Les grands arbres

Notre gros bâtard d’érable est tombé. Je ne dis pas bâtard pour l’insulter, on ne doit jamais rire des morts. Je dis bâtard parce que c’était, semble-t-il, un érable à Giguère; une essence banale qui pousse comme de la mauvaise herbe.

C’est arrivé le soir de la Saint-Jean. Grosse tempête. Autant de feuilles d’érable qui s’effondrent au sol sous un vent de fête nationale québécoise… certains pourraient y voir un présage.

J’y ai surtout vu un soleil caniculaire de fin d’été qui plombe franc sud, sur les heures ouvrables.
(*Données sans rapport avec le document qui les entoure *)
-- ==== Sys2Proof/Machine/Ops.lean ====
section
/-!
DEFINITION. The named operations over registers, memory, pc and run status, and the one way an error is raised
(00_scope.md R13 to R15, 20_memory.md, 60_exceptions.md).
-/

namespace Sys2Proof.Machine

/-! ### Registers -/

/-- `x[i]`: the 64-bit read of register `i`; index 31 is the zero register and reads 0 (R13, R31). -/
def State.x (s : State) (i : RegIdx) : Word :=
  if h : i.toNat < 31 then s.regs[i.toNat] else 0#64

/-- `x[i] <- v`; a write to index 31 is discarded (R13, R31). -/
def State.setX (s : State) (i : RegIdx) (v : Word) : State :=
  if h : i.toNat < 31 then { s with regs := s.regs.set i.toNat v } else s

/-- `readW(i)`: the register at the width `sf` chooses (R13, R32). -/
def State.readW (s : State) (sf : Width) (i : RegIdx) : BitVec sf.bits :=
  (s.x i).setWidth sf.bits

/-- `writeW(i, v)`: a 32-bit write clears the upper half (R13, R32). -/
def State.writeW (s : State) (sf : Width) (i : RegIdx) (v : BitVec sf.bits) : State :=
  s.setX i (v.setWidth 64)

/-! ### Flags, program counter, memory, status, draws -/

/-- PState replaced whole (R40). -/
def State.setFlags (s : State) (f : PState) : State :=
  { s with flags := f }

/-- `pc <- target` (R15, R37). -/
def State.setPc (s : State) (target : Word) : State :=
  { s with pc := target }

/-- The pc advance of an instruction that is no branch, modulo 2^64 (R37, R166). -/
def State.advance (s : State) : State :=
  s.setPc (s.pc + 4#64)

/-- The memory replaced whole. -/
def State.setMem (s : State) (m : Memory) : State :=
  { s with mem := m }

/-- The run status changed (R45). -/
def State.setStatus (s : State) (r : RunStatus) : State :=
  { s with status := r }

/-- One draw has been made (R15; assumption 9). -/
def State.countDraw (s : State) : State :=
  { s with draws := s.draws + 1 }

/-! ### Memory -/

/-- The byte at an address; an unlisted address reads 0 (R47, D7; assumption 6). -/
def Memory.read (m : Memory) (a : Nat) : Byte :=
  match m with
  | [] => 0#8
  | (k, v) :: rest => if k = a then v else Memory.read rest a

/-- An entry put in its place in a list without that address. -/
def Memory.insert (m : Memory) (a : Nat) (v : Byte) : Memory :=
  match m with
  | [] => [(a, v)]
  | (k, u) :: rest => if a < k then (a, v) :: (k, u) :: rest else (k, u) :: Memory.insert rest a v

/-- The entries of the other addresses. -/
def Memory.erase (m : Memory) (a : Nat) : Memory :=
  m.filter fun cell => cell.1 != a

/-- One byte stored; a zero byte, which is what an unlisted address reads as, leaves no entry. -/
def Memory.write (m : Memory) (a : Nat) (v : Byte) : Memory :=
  if v = 0#8 then Memory.erase m a else Memory.insert (Memory.erase m a) a v

/-- The canonical form: addresses strictly rise and no listed byte is 0. -/
abbrev Memory.wf (m : Memory) : Prop :=
  m.Pairwise (fun p q => p.1 < q.1) ∧ ∀ cell ∈ m, cell.2 ≠ 0#8

/-- Every listed address exists (R60). -/
abbrev Memory.inSpace (m : Memory) : Prop :=
  ∀ cell ∈ m, cell.1 < Config.memSize

/-- An access of `n` bytes at `a` is in range, on unbounded integers (R64). -/
abbrev inBounds (a n : Nat) : Prop :=
  a + n ≤ Config.memSize

/-- `load32(a)`, little-endian (R61, R63). -/
def Memory.load32 (m : Memory) (a : Nat) : BitVec 32 :=
  wordOfBytes (Memory.read m a) (Memory.read m (a + 1)) (Memory.read m (a + 2)) (Memory.read m (a + 3))

/-- `load64(a)`, little-endian (R61, R63). -/
def Memory.load64 (m : Memory) (a : Nat) : BitVec 64 :=
  (Memory.load32 m (a + 4) ++ Memory.load32 m a : BitVec 64)

/-- `store32(a, v)`, little-endian (R61, R63). -/
def Memory.store32 (m : Memory) (a : Nat) (v : BitVec 32) : Memory :=
  let m := Memory.write m a (bitField v 0 8)
  let m := Memory.write m (a + 1) (bitField v 8 8)
  let m := Memory.write m (a + 2) (bitField v 16 8)
  Memory.write m (a + 3) (bitField v 24 8)

/-- `store64(a, v)`, little-endian (R61, R63). -/
def Memory.store64 (m : Memory) (a : Nat) (v : BitVec 64) : Memory :=
  let m := Memory.store32 m a (bitField v 0 32)
  Memory.store32 m (a + 4) (bitField v 32 32)

/-- `zext(MemRead(a, n))` for the access size of `sf` (R14, R240). -/
def Memory.loadWidth (m : Memory) (sf : Width) (a : Nat) : Word :=
  match sf with
  | .w32 => (Memory.load32 m a).setWidth 64
  | .w64 => Memory.load64 m a

/-- `MemWrite(a, n, v[8n-1:0])` for the access size of `sf` (R14, R240). -/
def Memory.storeWidth (m : Memory) (sf : Width) (a : Nat) (v : Word) : Memory :=
  match sf with
  | .w32 => Memory.store32 m a (v.setWidth 32)
  | .w64 => Memory.store64 m a v

/-- Bytes copied verbatim to rising addresses (R331). -/
def Memory.copy (m : Memory) (a : Nat) : List Byte → Memory
  | [] => m
  | byte :: rest => Memory.copy (Memory.write m a byte) (a + 1) rest

/-! ### Raising an error -/

/-- The cause codes of R305. -/
def Fault.code : Fault → Nat
  | .decodeError .. => 1
  | .boundsError .. => 2
  | .registerBoundsError .. => 2
  | .fetchAlignError .. => 3
  | .imageLoadError .. => 4

/-- `raise e`: the step stops with the fatal error `e`. Nothing is saved, no mode changes, no vector is taken, and the state
the step leaves is not observable (R15, R300, R306, D16; assumption 10). There is no return from it (R308). -/
def raise (e : Fault) : Host.Outcome State Fault Refusal :=
  .fault e

/-- The bounds check of an access of `sf`'s size by the instruction at `s.pc`, before any byte moves (R64, R302). -/
def checkBounds (s : State) (sf : Width) (addr : Word) : Except Fault Unit :=
  if inBounds addr.toNat sf.bytes then .ok () else .error (.boundsError addr.toNat sf.bytes s.pc)

/-- How a non-branch instruction ends: with its error, or with the pc advance (R166, R169). -/
def finish (r : Except Fault State) : Host.Outcome State Fault Refusal :=
  match r with
  | .ok s => .next s.advance
  | .error e => raise e

/-! ### Fetch -/

/-- The word at `pc`: the alignment check if the parameter asks for it, then the bounds check, then the read
(R62, R67, R161, R167). -/
def fetch (s : State) : Except Fault InstrWord :=
  if s.pc.toNat % 4 ≠ 0 ∧ s.params.fetchAlignFault = true then .error (.fetchAlignError s.pc)
  else if inBounds s.pc.toNat 4 then .ok (Memory.load32 s.mem s.pc.toNat)
  else .error (.boundsError s.pc.toNat 4 s.pc)

/-- Fetch and decode: what `step` is to run (R161 to R164). -/
def fetchDecode (s : State) : Except Fault Instr :=
  match fetch s with
  | .error e => .error e
  | .ok w =>
    match decodeWord w with
    | .ok i => .ok i
    | .error _ => .error (.decodeError w s.pc)

/-- The state with a word placed where the next fetch reads it, where such bytes exist. -/
def placeAtPc (s : State) (w : InstrWord) : State :=
  if inBounds s.pc.toNat 4 then s.setMem (Memory.store32 s.mem s.pc.toNat w) else s

end Sys2Proof.Machine
end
Désormais, si au mitan du jour
j’ose m’aventurer dans notre cour
sans ombre, le soleil cuit
la couenne de mon chef dégarni.

J’y ai bien vu aussi la lune, l’autre soir, qui sortait de l’horizon encore toute rouge. «Beaucoup de sang a dû couler cette nuit», dirait Legolas dans Le Seigneur des anneaux. Je dirais plutôt que beaucoup d’arbres ont dû cramer pour que la fumée empourpre les astres de la sorte.

L’arbre qui tombe fait plus de bruit que la forêt qui brule.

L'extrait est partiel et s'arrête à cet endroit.